▸ Collected data:

-- ==== Sys2Proof/Machine/Kernels.lean ====
section
/-!
DEFINITION. Kernels of the signed library on Work Cores: their load into the core (R105, R400), their shares (R474), the generator
(R480, R481) and their outputs (assumption log 7).
-/

namespace Sys2Proof.Machine

open Sys2Proof

/-! ## The generator (R480) -/

/-- One round of the generator. -/
def genRound (seed0 seed1 : Nat) (xy : Nat × Nat) (r : Nat) : Nat × Nat :=
  let k := m64 ((if r % 2 == 0 then seed0 else seed1) + (r + 1) * 0x9E3779B97F4A7C15)
  let t := mixF (xy.1 ^^^ k)
  (xy.2 ^^^ t, xy.1)

/-- gen(c0, c1) under two seeds: x in the low half, y in the high half. -/
def gen (seed0 seed1 c0 c1 : Nat) : BitVec 128 :=
  let xy := (List.range 6).foldl (genRound seed0 seed1) (c0, c1)
  BitVec.ofNat 128 (xy.1 + 2 ^ 64 * xy.2)

/-- Draw `n` of an item under a stream selector (R480). -/
def itemDraw (it : Item) (j : Job) (sel n : Nat) : BitVec 128 :=
  let step := (it.trig + j.stepBase).toNat
  let c0 := step * 2 ^ 32 + n % 2 ^ 32
  let c1 := (sel % 2 ^ 32) * 2 ^ 32 + it.service * 2 ^ 22 + it.list * 2 ^ 14 + it.index
  gen j.seed0.toNat j.seed1.toNat c0 c1

/-- The uniform value in [0, 1) of a draw: (x >> 11) × 2^−53 of its bits [63:0] (R480). -/
def uniform (d : BitVec 128) : Rat := ((bits d.toNat 0 64 >>> 11 : Nat) : Rat) / 2 ^ 53

/-- The draws of an item (R480). -/
def itemDraws (it : Item) (j : Job) : Config.Draws :=
  { raw := itemDraw it j, uniform := fun sel n => uniform (itemDraw it j sel n) }

/-! ## The load of a kernel (R105, R400) -/

/-- The Work Core that runs an item. -/
def Item.core (it : Item) : Nat := match it.engine with | some (.workCore n) => n.val | _ => 0

/-- A kernel comes into the local memory of a core, which holds nothing else (R105). -/
def holdKernel (core : Nat) (k : Reg) (ws : List Word) (s : State) : State :=
  writeWords (memKey memCore core 0) ws
    { s with mem := s.mem.filter fun c => keyMem c.1 != (memCore, core), shu.kernels := (core, k) :: s.shu.kernels.filter (·.1 != core) }

/-- Read library words up to the first that cannot be read, which the alarm names (R400); gives the words, or that word's key. -/
def readLibrary (r : Requester) : List Nat → State → State × Except Nat (List Word)
  | [], s => (s, .ok [])
  | k :: t, s =>
    let (s, g) := readWord { r with names := true } k s
    if g.bad then (s, .error k)
    else
      let (s, ws) := readLibrary r t s
      (s, ws.map (g.data :: ·))

/-- Load the kernel of an item from the library in the BSP into its core; gives the library word that could not be read, if there is one. -/
def loadKernel (it : Item) (s : State) : State × Option Nat :=
  match readLibrary it.requester ((Config.kernelCode s.fw.digest (kernelOf it.entry)).map (· % 98304)) s with
  | (s, .error k) => (s, some k)
  | (s, .ok ws) => (holdKernel it.core (kernelOf it.entry) ws s, none)

/-- The core fetches its instructions: the words of its local memory, each readable or not; an unlisted word is a clean zero. -/
def fetchKernel (it : Item) (s : State) : State × Bool :=
  let (s, gs) := readKeys it.requester ((s.mem.map (·.1)).filter fun k => keyMem k == (memCore, it.core)) s
  (s, !anyBad gs)

/-- After a trap the core reloads its kernel; where the reload meets a word that it cannot read, the core is excluded, and the alarm names the
library word: that of the uncorrectable read, or, for a word with the poison mark, whose read raises none, one of its own (R391, R400;
assumption log 77). -/
def reloadKernel (it : Item) (s : State) : State :=
  match loadKernel it s with
  | (s, none) => s
  | (s, some k) =>
    let s := if s.poisonedAt k then raiseAlarm 0x0A01 (k % 65536) (k / 65536) s else s
    { s with shu.kernels := s.shu.kernels.filter (·.1 != it.core), sm.excludedCores := it.core :: s.sm.excludedCores }

/-- The core holds the kernel of its item, or loads it first; false where it traps at a word that it cannot read (R105, R400). -/
def readyKernel (it : Item) (s : State) : State × Bool :=
  if s.shu.kernels.any fun (c, k) => c == it.core && k == kernelOf it.entry then fetchKernel it s
  else match loadKernel it s with
    | (s, none) => fetchKernel it s
    | (s, some _) => (s, false)

/-- Run an item on a Work Core; a trap ends the item by `trap` (R105, R400). -/
def onCore (trap run : Item → Job → State → State × Option Result) (it : Item) (j : Job) (s : State) : State × Option Result :=
  match readyKernel it s with
  | (s, true) => run it j s
  | (s, false) =>
    let (s, r) := trap it j s
    (reloadKernel it s, r)

/-! ## KERNEL (R78, R474, R479) -/

/-- Operands of an entry with an access bit: 0 read, 1 write. -/
def operandsWith (e : Entry) (bit : Nat) : List Nat :=
  (List.range 4).filter fun i => ((Entry.operand e i).access).testBit bit

/-- Read the read operands of an item, in ascending operand number. -/
def readOperands (it : Item) (j : Job) : List Nat → State → State × List (List Got)
  | [], s => (s, [])
  | i :: t, s =>
    let (s, gs) := match j.operandSpan it.entry i with
      | some sp => readSpan it.requester sp s
      | none => (s, [])
    let (s, rest) := readOperands it j t s
    (s, gs :: rest)

/-- The kernel may vary in Normal mode: it reduces floating-point values, or the library marks it so (R79, R474). -/
def mayVary (library : BitVec 512) (param : BitVec 32) : Bool :=
  Config.kernelReduces library param == some true || Config.kernelVaries library param

/-- S_W of a reducing kernel (R474, R475).  An integer reduction gives the same bits under every division (R473), so that it is divided into 48
shares wherever it runs. -/
def shareCount (s : State) (j : Job) (float : Bool) : Nat := if s.grade == .ft9_64I && !j.reproducible && float then 64 else 48

/-- The partial result of share k of w: its elements in ascending order (R474). -/
def sharePartial (call : Config.KernelCall) (d : Config.Draws) (w k : Nat) : List Word :=
  let n := Config.kernelElements call
  let first := k * n / w
  (List.range ((k + 1) * n / w - first)).foldl (fun acc i => Config.kernelElement call d acc (first + i)) (Config.kernelStart call)

/-- The reduction of a kernel in w shares, combined in ascending share order (R474). -/
def reduceShares (call : Config.KernelCall) (d : Config.Draws) (w : Nat) : List Word :=
  (List.range (w - 1)).foldl (fun acc k => Config.kernelCombine call acc (sharePartial call d w (k + 1))) (sharePartial call d w 0)

/-- What a kernel's reduction gives; a kernel that reduces nothing has none, and depends on no share count (R473, R474). -/
def kernelReduction (s : State) (j : Job) (call : Config.KernelCall) (d : Config.Draws) : List Word :=
  match Config.kernelReduces call.library call.param with
  | none => []
  | some float => reduceShares call d (shareCount s j float)

/-- Write the outputs of a kernel, each within its operand; gives the keys of the words written. -/
def writeOutputs (it : Item) (j : Job) (out : Nat → List Got) : List Nat → State → State × List Nat
  | [], s => (s, [])
  | i :: t, s =>
    match j.operandSpan it.entry i with
    | none => writeOutputs it j out t s
    | some sp =>
      let gs := (out i).take sp.len
      let (s, keys) := writeOutputs it j out t (writeGots sp.key gs s)
      (s, (List.range gs.length).map (sp.key + ·) ++ keys)

/-- The word of an index of R479 as memory holds it: its data, or none with the poison mark. -/
def heldWord (s : State) (n : Nat) (sp : Span) (w : Nat) : Nat × Option Word := (2 ^ 48 * n + w, s.peek (sp.key + w))

/-- The digest of a kernel over its write operands: each word that it has written, at the value that the word holds at its completion (R479). -/
def kernelDigest (it : Item) (j : Job) (keys : List Nat) (s : State) : Nat :=
  digestOf j.digestKey.toNat ((operandsWith it.entry 1).flatMap fun i => match j.operandSpan it.entry i with
    | some sp => ((List.range sp.len).filter fun w => keys.contains (sp.key + w)).map (heldWord s i sp)
    | none => [])

/-- The key that an atomic of a kernel names: a word counted from its operand, or from address 0 where the entry has no such operand. -/
def atomicKey (it : Item) (j : Job) (a : Config.KernelAtomic) : Nat := ((j.operandSpan it.entry a.operand).map (·.key)).getD 0 + a.word

/-- The word of an atomic is a BSP word of a write operand. -/
def atomicAllowed (it : Item) (j : Job) (a : Config.KernelAtomic) : Bool :=
  match j.operandSpan it.entry a.operand with
  | some sp => a.word < sp.len && sp.key + a.word < bspWords && (Entry.operand it.entry a.operand).access.testBit 1
  | none => false

/-- One atomic of a kernel; elsewhere than on a BSP word of a write operand it is a violation, changes nothing and returns zero (R394, R407). -/
def kernelAtomic (it : Item) (j : Job) (a : Config.KernelAtomic) (s : State) : State × Option Nat :=
  if atomicAllowed it j a then
    atomic it.requester (atomicKey it j a) a.op.val (a.lane.val % (if a.op.val % 2 == 0 then 8 else 4)) a.value.toNat s
  else (violate it.requester.num (32 * atomicKey it j a) false true false s, some 0)

/-- The atomics of a kernel, in order: the call with what they returned, and the keys of the words that they wrote (R394). -/
def kernelAtomics (it : Item) (j : Job) : Nat → Config.KernelCall → State → State × Config.KernelCall × List Nat
  | 0, call, s => (s, call, [])
  | n + 1, call, s =>
    match Config.kernelAtomic call (itemDraws it j) with
    | none => (s, call, [])
    | some a =>
      let (s, v) := kernelAtomic it j a s
      let (s, call, keys) := kernelAtomics it j n { call with returned := call.returned ++ [v] } s
      (s, call, if atomicAllowed it j a && v.isSome then atomicKey it j a :: keys else keys)

/-- Run a kernel: an unreadable input poisons every output word (R399). -/
def runKernel (it : Item) (j : Job) (s : State) : State × Option Result :=
  let (s, ins) := readOperands it j (operandsWith it.entry 0) s
  let d := itemDraws it j
  let read : Config.KernelCall := { library := s.fw.digest, param := BitVec.ofNat 32 (Entry.param it.entry), inputs := ins.map gotData }
  let call : Config.KernelCall := { read with reduced := kernelReduction s j read d }
  let writes := operandsWith it.entry 1
  if ins.any anyBad then
    let (s, keys) := writeOutputs it j (fun i => poisonGots (Config.kernelOutput call d i).length) writes s
    (s, some (poisonedResult (kernelDigest it j keys s)))
  else
    let (s, call, touched) := kernelAtomics it j (Config.kernelAtomics call d) call s
    let (s, keys) := writeOutputs it j (fun i => clean (Config.kernelOutput call d i)) writes s
    (s, some (done .ok 0 0 0 (kernelDigest it j (touched ++ keys) s)))

/-- The end of a KERNEL whose core trapped before it ran: every word of its write operands is poisoned. -/
def trapKernel (it : Item) (j : Job) (s : State) : State × Option Result :=
  let (s, keys) := writeOutputs it j (fun i => poisonGots (((j.operandSpan it.entry i).map (·.len)).getD 0)) (operandsWith it.entry 1) s
  (s, some (poisonedResult (kernelDigest it j keys s)))

/-- KERNEL on its item. -/
def kernelItem (it : Item) (j : Job) (s : State) : State × Option Result := onCore trapKernel runKernel it j s

/-- CHECK_B on its item. -/
def checkBOnCore (it : Item) (j : Job) (s : State) : State × Option Result :=
  onCore (fun it j s => poisonOut j it 3 1 s) checkBItem it j s

end Sys2Proof.Machine
end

▸ Task to complete:
What is needed is an exact copy of the lines from the one containing "onCore (fun it" through the final line of the data, both included, and nothing more.

▸ Output:
  onCore (fun it j s => poisonOut j it 3 1 s) checkBItem it j s

end Sys2Proof.Machine
end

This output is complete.